Stored data:

-- ==== Sys2Proof/Decode.lean ====
section
/-! DEFINITION. From a bus access to its instruction and back (30_encoding.md R53 to R60, 20_memory.md R40). -/

namespace Sys2Proof

open Sys2Proof.Machine

/-- Why an access is no instruction. -/
inductive Reject where
  /-- The access is wider than one byte (R40): the machine answers it with a bus error. -/
  | wideAccess
  deriving DecidableEq, Repr

/-- The command that a byte written to `CMD` selects: the opcode map of R55. Codes 0x06..0xFF select none (R57). -/
def decodeCommand (c : Byte) : Option Instr :=
  match c.toNat with
  | 0x00 => some .nop
  | 0x01 => some .derive
  | 0x02 => some .enc
  | 0x03 => some .dec
  | 0x04 => some .blkenc
  | 0x05 => some .zeroize
  | _ => none

/-- The instruction of a bus access. A byte write to offset 0x00 is a command by the six CMD8 rows, and a `WR8` whose byte
is illegal otherwise (R55, R57); every other byte access is `RD8` or `WR8` (R60); a wide access is none (R40). -/
def decode : BusAccess → Except Reject Instr
  | .read off extra => if extra = 0 then .ok (.rd8 off) else .error .wideAccess
  | .write off extra v =>
    if extra = 0 then
      if off.toNat = 0x00 then .ok ((decodeCommand v).getD (.wr8 off v)) else .ok (.wr8 off v)
    else .error .wideAccess

/-- The bus access of an instruction, from the opcode map R55 and the access forms R60. -/
def encode : Instr → BusAccess
  | .nop => .write 0x00 0 0x00
  | .derive => .write 0x00 0 0x01
  | .enc => .write 0x00 0 0x02
  | .dec => .write 0x00 0 0x03
  | .blkenc => .write 0x00 0 0x04
  | .zeroize => .write 0x00 0 0x05
  | .rd8 off => .read off 0
  | .wr8 off v => .write off 0 v

/-- The bus access that 8 bits of spec/opcode_table.json stand for. The table's rows overlap as numbers: a CMD8 row numbers
the data byte of a write to `CMD`, a BUS8 row the offset, and the direction signal that tells `RD8` from `WR8` has no bit.
DESIGN CHOICE (assumption 14): 0x00..0x05 are read as CMD8 rows, 0x06..0x7F as the row `RD8`, and 0x80..0xFF, which match
no row, as nothing; safe, since no meaning depends on it. -/
def tableAccess (nbits w : Nat) : Option BusAccess :=
  if nbits ≠ 8 then none
  else if w < 0x06 then some (.write 0x00 0 (BitVec.ofNat 8 w))
  else if w < 0x80 then some (.read (BitVec.ofNat 7 w) 0)
  else none

/-- The instruction this decoder reads from `nbits` bits `w` numbered as spec/opcode_table.json numbers them; the bits are
laid out as a bus access by `tableAccess`. -/
def decodeTableWord (nbits w : Nat) : Option Instr :=
  match tableAccess nbits w with
  | none => none
  | some b =>
    match decode b with
    | .ok i => some i
    | .error _ => none

end Sys2Proof
end

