-- ==== Sys2Proof/Tests/Slice0.lean ====
section
/-! SUPPORT. Small tests, each from a vector or a sentence of the spec, and for every statement with hypotheses a state and
operands that meet them together. -/

namespace Sys2Proof.Tests

open Sys2Proof Sys2Proof.Machine

/-! ### The TOY instantiation (95_test_vectors.md section 0; for tests only, D24) -/

/-- `P16_toy`. -/
def toyP16 (k b : Bytes 16) : Bytes 16 :=
  Vector.ofFn fun i : Fin 16 => (b[i] ^^^ k[15 - i.val]) + BitVec.ofNat 8 i.val

/-- `FENC_toy` and `FDEC_toy`, inverse to each other as the spec's check of the law says. -/
def toyFrame (k : Bytes 16) : Equiv.Perm (Bytes 20) where
  toFun x := Vector.ofFn fun i : Fin 20 => (x[i] ^^^ k[i.val % 16]) + BitVec.ofNat 8 i.val
  invFun y := Vector.ofFn fun i : Fin 20 => (y[i] - BitVec.ofNat 8 i.val) ^^^ k[i.val % 16]
  left_inv x := by
    apply Vector.ext
    intro i hi
    simp
  right_inv y := by
    apply Vector.ext
    intro i hi
    simp

/-- The TOY parameters with the default `NAME_W = 8`. -/
def toy : Params := ⟨8, toyP16, toyFrame⟩

/-- `KT1` of 95_test_vectors.md. -/
def kt1 : Bytes 16 :=
  #v[0x34, 0x34, 0x34, 0x34, 0x77, 0x78, 0x67, 0x77, 0x07, 0xD7, 0xA4, 0xA7, 0xA2, 0x96, 0xA8, 0xCA]

/-- `FR1` of 95_test_vectors.md. -/
def fr1 : Bytes 20 :=
  #v[0x01, 0x00, 0xE8, 0x00, 0xFF, 0xEE, 0xDD, 0xCC, 0xBB, 0xAA, 0, 0, 0, 0, 0, 0, 0, 0, 0, 0]

/-- `CT1` of 95_test_vectors.md. -/
def ct1 : Bytes 20 :=
  #v[0x35, 0x35, 0xDE, 0x37, 0x8C, 0x9B, 0xC0, 0xC2, 0xC4, 0x86, 0xAE, 0xB2, 0xAE, 0xA3, 0xB6, 0xD9, 0x44, 0x45, 0x46, 0x47]

/-- The inputs of V-D1 loaded after reset. -/
def vd1 : Tfc :=
  { Tfc.reset with
    name := #v[0x44, 0x65, 0x76, 0x69, 0x63, 0x65, 0x31, 0, 0, 0, 0, 0, 0, 0, 0, 0], nameLen := 7
    pass := #v[0x70, 0x61, 0x73, 0x73, 0x31, 0x32, 0x33, 0x34, 0, 0, 0, 0, 0, 0, 0, 0], passLen := 8
    nr := Vector.replicate 8 0xFF, nlLen := 8, nrLen := 8 }

/-- A session under `KT1` with `FR1` in `DIN`. -/
def session : Tfc := { Tfc.reset with key := kt1, keyValid := true, din := fr1, dlen := 20 }

/-- A machine around a TFC, with one host event to come. -/
def withEvent (t : Tfc) (e : HostEvent) : State := { State.reset with tfc := t, script := [e] }

/-! ### Well-formedness and decoding -/

/-- The one check refuses a `WR8` that is a command, and nothing else (row `WR8` of the table). -/
theorem test_wellFormed :
    (Instr.wr8 0x00 0x05).wellFormed = false ∧ (Instr.wr8 0x00 0x06).wellFormed = true ∧
    (Instr.wr8 0x03 0x05).wellFormed = true ∧ (Instr.rd8 0x00).wellFormed = true := by decide

/-- R55: the command codes, bit by bit. -/
theorem test_decode_commands :
    decodeCommand 0b00000000#8 = some .nop ∧ decodeCommand 0b00000001#8 = some .derive ∧
    decodeCommand 0b00000010#8 = some .enc ∧ decodeCommand 0b00000011#8 = some .dec ∧
    decodeCommand 0b00000100#8 = some .blkenc ∧ decodeCommand 0b00000101#8 = some .zeroize ∧
    decodeCommand 0b00000110#8 = none ∧ decodeCommand 0xE8 = none := by decide
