-- ==== Sys2Proof/Machine/RegisterRegister.lean ====
section
/-! DEFINITION. The RegisterRegister encoder and its four encode operations
(spec/42_register_register.md R65 to R69). -/

namespace Sys2Proof.Machine

/-- The constants `(funct7, funct3)` of a mnemonic (R66 to R69), or none outside the encoder's set. -/
def rrConstants (m : Token) : Option (BitVec 7 × BitVec 3) :=
  if m = Mnemonic.add.token then some (0b0000000, 0b000)
  else if m = Mnemonic.sub.token then some (0b0100000, 0b000)
  else if m = Mnemonic.and.token then some (0b0000000, 0b111)
  else if m = Mnemonic.or.token then some (0b0000000, 0b110)
  else none

/-- `EncRR(tokens)` (R65). The support check is the spec's decision D13 (UNVERIFIED, log 12). -/
def encRR (table : List RegEntry) : List Token → Result
  | [m, d, a, b] =>
    match regResolve table d, regResolve table a, regResolve table b with
    | some rd, some rs1, some rs2 =>
      match rrConstants m with
      | some (funct7, funct3) => .word (rrWord funct7 (u5 rs2) (u5 rs1) funct3 (u5 rd))
      | none => raise .unsupportedInstruction
    | _, _, _ => raise .invalidRegister
  | _ => raise .invalidFormat

/-- `ADD rd, rs1, rs2` (R66). -/
def execAdd (ops : List Token) (s : State) : StepOutcome :=
  .next (s.present (encRR s.regTable (Mnemonic.add.token :: ops)))

/-- `SUB rd, rs1, rs2` (R67). -/
def execSub (ops : List Token) (s : State) : StepOutcome :=
  .next (s.present (encRR s.regTable (Mnemonic.sub.token :: ops)))

/-- `AND rd, rs1, rs2` (R68). -/
def execAnd (ops : List Token) (s : State) : StepOutcome :=
  .next (s.present (encRR s.regTable (Mnemonic.and.token :: ops)))

/-- `OR rd, rs1, rs2` (R69). -/
def execOr (ops : List Token) (s : State) : StepOutcome :=
  .next (s.present (encRR s.regTable (Mnemonic.or.token :: ops)))

end Sys2Proof.Machine
end

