-- ==== Sys2Proof/Laws/Encoders.lean ====
section
/-! SUPPORT. What each format encoder answers, check by check: the lemmas the proofs cite in place of unfolding an
encoder. -/

namespace Sys2Proof.Machine

variable {table : List RegEntry}

/-! ## Counts -/

theorem encRR_count {tokens : List Token} (h : tokens.length ≠ 4) :
    encRR table tokens = .error .invalidFormat := by
  unfold encRR; split
  · simp at h
  · rfl

theorem encRI_count {tokens : List Token} (h : tokens.length ≠ 4) :
    encRI table tokens = .error .invalidFormat := by
  unfold encRI; split
  · simp at h
  · rfl

theorem encLoad_count {tokens : List Token} (h : tokens.length ≠ 4) :
    encLoad table tokens = .error .invalidFormat := by
  unfold encLoad; split
  · simp at h
  · rfl

theorem encStore_count {tokens : List Token} (h : tokens.length ≠ 4) :
    encStore table tokens = .error .invalidFormat := by
  unfold encStore; split
  · simp at h
  · rfl

theorem encBranch_count {tokens : List Token} (h : tokens.length ≠ 4) :
    encBranch table tokens = .error .invalidFormat := by
  unfold encBranch; split
  · simp at h
  · rfl

theorem encJump_count {tokens : List Token} (h : tokens.length ≠ 3) :
    encJump table tokens = .error .invalidFormat := by
  unfold encJump; split
  · simp at h
  · rfl

/-! ## Registers -/

variable {m d a b t : Token}

theorem encRR_register (h : regResolve table d = none ∨ regResolve table a = none ∨ regResolve table b = none) :
    encRR table [m, d, a, b] = .error .invalidRegister := by
  cases hd : regResolve table d <;> cases ha : regResolve table a <;> cases hb : regResolve table b <;>
    simp_all [encRR, raise]

theorem encRI_register (h : regResolve table d = none ∨ regResolve table a = none) :
    encRI table [m, d, a, t] = .error .invalidRegister := by
  cases hd : regResolve table d <;> cases ha : regResolve table a <;> simp_all [encRI, raise]

theorem encLoad_register (h : regResolve table d = none ∨ regResolve table a = none) :
    encLoad table [m, d, a, t] = .error .invalidRegister := by
  cases hd : regResolve table d <;> cases ha : regResolve table a <;> simp_all [encLoad, raise]

theorem encStore_register (h : regResolve table d = none ∨ regResolve table a = none) :
    encStore table [m, d, a, t] = .error .invalidRegister := by
  cases hd : regResolve table d <;> cases ha : regResolve table a <;> simp_all [encStore, raise]

theorem encBranch_register (h : regResolve table d = none ∨ regResolve table a = none) :
    encBranch table [m, d, a, t] = .error .invalidRegister := by
  cases hd : regResolve table d <;> cases ha : regResolve table a <;> simp_all [encBranch, raise]

theorem encJump_register (h : regResolve table d = none) : encJump table [m, d, t] = .error .invalidRegister := by
  simp [encJump, h, raise]

/-! ## Immediates -/

variable {r1 r2 r3 : Fin 32} {v : Int}

theorem encRI_parse (h1 : regResolve table d = some r1) (h2 : regResolve table a = some r2) (h : parseImm t = none) :
    encRI table [m, d, a, t] = .error .invalidImmediate := by simp [encRI, h1, h2, h, raise]

theorem encLoad_parse (h1 : regResolve table d = some r1) (h2 : regResolve table a = some r2) (h : parseImm t = none) :
    encLoad table [m, d, a, t] = .error .invalidImmediate := by simp [encLoad, h1, h2, h, raise]

theorem encStore_parse (h1 : regResolve table d = some r1) (h2 : regResolve table a = some r2) (h : parseImm t = none) :
    encStore table [m, d, a, t] = .error .invalidImmediate := by simp [encStore, h1, h2, h, raise]

theorem encBranch_parse (h1 : regResolve table d = some r1) (h2 : regResolve table a = some r2)
    (h : parseImm t = none) : encBranch table [m, d, a, t] = .error .invalidImmediate := by
  simp [encBranch, h1, h2, h, raise]

theorem encJump_parse (h1 : regResolve table d = some r1) (h : parseImm t = none) :
    encJump table [m, d, t] = .error .invalidImmediate := by simp [encJump, h1, h, raise]

/-! ## Past the parse -/

theorem encRR_done (h1 : regResolve table d = some r1) (h2 : regResolve table a = some r2)
    (h3 : regResolve table b = some r3) :
    encRR table [m, d, a, b] =
      match rrConstants m with
      | some (funct7, funct3) => .word (rrWord funct7 (u5 r3) (u5 r2) funct3 (u5 r1))
      | none => .error .unsupportedInstruction := by simp only [encRR, h1, h2, h3, raise] <;> rfl

theorem encRI_done (h1 : regResolve table d = some r1) (h2 : regResolve table a = some r2) (h : parseImm t = some v) :
    encRI table [m, d, a, t] =
      if m = Mnemonic.srli.token then
        if inRange 0 31 v then .word (shiftWord (u5 v.toNat) (u5 r2) (u5 r1)) else .error .invalidShiftAmount
      else if m = Mnemonic.addi.token then .word (riWord (tc 12 v) (u5 r2) 0b000 (u5 r1))
      else if m = Mnemonic.andi.token then .word (riWord (tc 12 v) (u5 r2) 0b111 (u5 r1))
      else .error .unsupportedInstruction := by simp only [encRI, h1, h2, h, raise]

theorem encLoad_done (h1 : regResolve table d = some r1) (h2 : regResolve table a = some r2) (h : parseImm t = some v) :
    encLoad table [m, d, a, t] =
      if inRange lsImmMin lsImmMax v then
        match loadFunct3 m with
        | some funct3 => .word (loadWord (tc 12 v) (u5 r2) funct3 (u5 r1))
        | none => .error .unsupportedInstruction
      else .error .immediateOutOfRange := by
  simp only [encLoad, h1, h2, h, raise] <;> rfl

theorem encStore_done (h1 : regResolve table d = some r1) (h2 : regResolve table a = some r2)
    (h : parseImm t = some v) :
    encStore table [m, d, a, t] =
      if inRange lsImmMin lsImmMax v then .word (storeWord (tc 12 v) (u5 r1) (u5 r2))
      else .error .immediateOutOfRange := by simp only [encStore, h1, h2, h, raise]

theorem encBranch_done (h1 : regResolve table d = some r1) (h2 : regResolve table a = some r2)
    (h : parseImm t = some v) :
    encBranch table [m, d, a, t] =
      match branchFunct3 m with
      | some funct3 => .word (branchWord (tc 12 v) (u5 r2) (u5 r1) funct3)
      | none => .error .unsupportedInstruction := by
  simp only [encBranch, h1, h2, h, raise] <;> rfl

theorem encJump_done (h1 : regResolve table d = some r1) (h : parseImm t = some v) :
    encJump table [m, d, t] =
      if inRange jalHMin jalHMax (half v) then .word (jumpWord (tc 20 (half v)) (u5 r1))
      else .error .immediateOutOfRange := by simp only [encJump, h1, h, raise]

end Sys2Proof.Machine
end

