/-- Settles O35: the step answers what the encoder does, check by check, and the dispatcher refuses a mnemonic without a
row. -/
theorem otherMnemonicsAtRegisterImmediate : Obligations.OtherMnemonicsAtRegisterImmediate := by
  intro s m ops h hm
  refine ⟨fun hr => ?atEncoder, fun hr hrow => ?atDispatcher⟩
  case atEncoder =>
    have answers {res : Result} (hrun : encRI s.regTable (m :: ops) = res) : StepAnswers s res :=
      hrun ▸ h.stepAnswers_encoder hr
    refine ⟨fun hops => answers (encRI_count (hops ∘ Nat.succ.inj)), ?_⟩
    rintro d a t rfl
    refine ⟨fun hmiss => answers (encRI_register hmiss), fun hd ha => ?_⟩
    obtain ⟨rd, hd⟩ := Option.isSome_iff_exists.1 hd
    obtain ⟨rs1, ha⟩ := Option.isSome_iff_exists.1 ha
    refine ⟨fun hv => answers (encRI_parse hd ha hv), fun hv => ?_⟩
    obtain ⟨v, hv⟩ := Option.isSome_iff_exists.1 hv
    exact answers (encRI_foreign hm hd ha hv)
  case atDispatcher =>
    obtain ⟨-, hdisp⟩ := h.2
    rw [← encodeTokens_of_dispatchLookup_none ops (hdisp ▸ hrow)]
    exact dispatcherTransactionIsEncode s _ h hr

end Sys2Proof.Machine
end

section
/-! The Load operations (spec/44_load.md R80 to R85): their checks in order, the 12-bit range, their word. Obligation
O26. -/

namespace Sys2Proof.Machine

/-- R80: an operation of the encoder with function code `f3` makes the checks in order, and its word has the match value
that its function code gives with the operand fields 0. -/
theorem loadShape_of_funct3 {mn : Mnemonic} {f3 : BitVec 3} (h : mn.format = .load)
    (hf : loadFunct3 mn.token = some f3) : LoadShape mn.instr f3 (loadWord 0 0 f3 0) := by
  refine ⟨fun s => (load_shape h hf s).congr fun rd rs1 v => ?done,
    fun imm12 rs1 rd => loadWord_and_mask imm12 f3 (u5 rs1) (u5 rd)⟩
  case done => simp only [inRange_iff, lsImmMin, lsImmMax, loadWord, tc]

/-- Settles O26: the five operations have the shape of the encoder, with their own function codes. -/
theorem loadOperations : Obligations.LoadOperations :=
  ⟨loadShape_of_funct3 (mn := .lb) rfl rfl, loadShape_of_funct3 (mn := .lh) rfl rfl,
    loadShape_of_funct3 (mn := .lw) rfl rfl, loadShape_of_funct3 (mn := .lbu) rfl rfl,
    loadShape_of_funct3 (mn := .lhu) rfl rfl⟩

end Sys2Proof.Machine
end

section
/-! The Store operations (spec/45_store.md R87 to R90): their checks in order, the 12-bit range, their word with its
split immediate, and the order of the two registers. Obligations O27 and O28. -/

namespace Sys2Proof.Machine

/-! ## The shape of a store -/

/-- The layout R37 with the two parts of the immediate given apart. -/
theorem storeWord_append (hi : BitVec 7) (lo rs2 rs1 : BitVec 5) :
    storeWord (hi ++ lo) rs2 rs1 = hi ++ rs2 ++ rs1 ++ 0b010#3 ++ lo ++ 0b0100011#7 := by
  have hhi : (hi ++ lo).extractLsb' 5 7 = hi := BitVec.extractLsb'_append_eq_left
  have hlo : (hi ++ lo).extractLsb' 0 5 = lo := BitVec.extractLsb'_append_eq_right
  rw [storeWord, hhi, hlo]

/-- R87: an operation of the encoder makes the checks in order, and its word has the one match value of the stores. -/
theorem storeShape_of_format {mn : Mnemonic} (h : mn.format = .store) : StoreShape mn.instr := by
  refine ⟨fun s => (store_shape h s).congr fun rs2 rs1 v => ?done, fun hi lo rs2 rs1 => ?mask⟩
  case done => simp only [inRange_iff, lsImmMin, lsImmMax, storeWord, tc]
  case mask => rw [← storeWord_append, storeWord_and_mask]

/-- R87: the encoder does not look at the mnemonic token. -/
theorem encStore_congr_token (table : List RegEntry) (m m' : Token) (ops : List Token) :
    encStore table (m :: ops) = encStore table (m' :: ops) := by
  by_cases hops : ops.length = 3
  · obtain ⟨b, a, t, rfl⟩ := List.length_eq_three.1 hops
    rfl
  · have hcount (x : Token) : encStore table (x :: ops) = .error .invalidFormat :=
      encStore_count (hops ∘ Nat.succ.inj)
    rw [hcount, hcount]

/-- R88, R89: an operation of the encoder does what SW does with the same operands. -/
theorem exec_store_eq_execSw {mn : Mnemonic} (h : mn.format = .store) (ops : List Token) (s : State) :
    exec (mn.instr ops) s = execSw ops s := by
  rw [exec_eq_present, mnemonicOf_instr, operandsOf_instr, h, runEncoder, execSw,
    encStore_congr_token s.regTable mn.token Mnemonic.sw.token]

/-- Settles O27: the three operations have the shape of the encoder, which does not tell them apart. -/
theorem storeOperations : Obligations.StoreOperations :=
  ⟨storeShape_of_format (mn := .sb) rfl, storeShape_of_format (mn := .sh) rfl, storeShape_of_format (mn := .sw) rfl,
    fun ops s => ⟨exec_store_eq_execSw (mn := .sb) rfl ops s, exec_store_eq_execSw (mn := .sh) rfl ops s⟩⟩

/-! ## The order of the registers -/

/-- R87: the rs2 field of the word a store presents is that of the first operand. -/
theorem rs2Field_of_exec_store {mn : Mnemonic} {s t : State} {a b imm : Token} {w : Word} (h : mn.format = .store)
    (hexec : exec (mn.instr [a, b, imm]) s = .next t) (hw : t.rsp = some (.word w)) :
    ∃ n, regResolve s.regTable a = some n ∧ rs2Field w = u5 n := by
  have hrun := runEncoder_of_exec hexec hw
  rw [mnemonicOf_instr, operandsOf_instr, h, runEncoder] at hrun
  obtain ⟨_, _, _, _, n, _, _, htokens, ha, -, -, -, rfl⟩ := encStore_word hrun
  cases htokens
  exact ⟨n, ha, storeWord_rs2Field _ _ _⟩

> Brief
Every line in the data that holds the string "zeroize" should be returned.

> Solution for this exercise
  | 0x05 => some .zeroize
  | .zeroize => .write 0x00 0 0x05
    decodeCommand 0b00000100#8 = some .blkenc ∧ decodeCommand 0b00000101#8 = some .zeroize ∧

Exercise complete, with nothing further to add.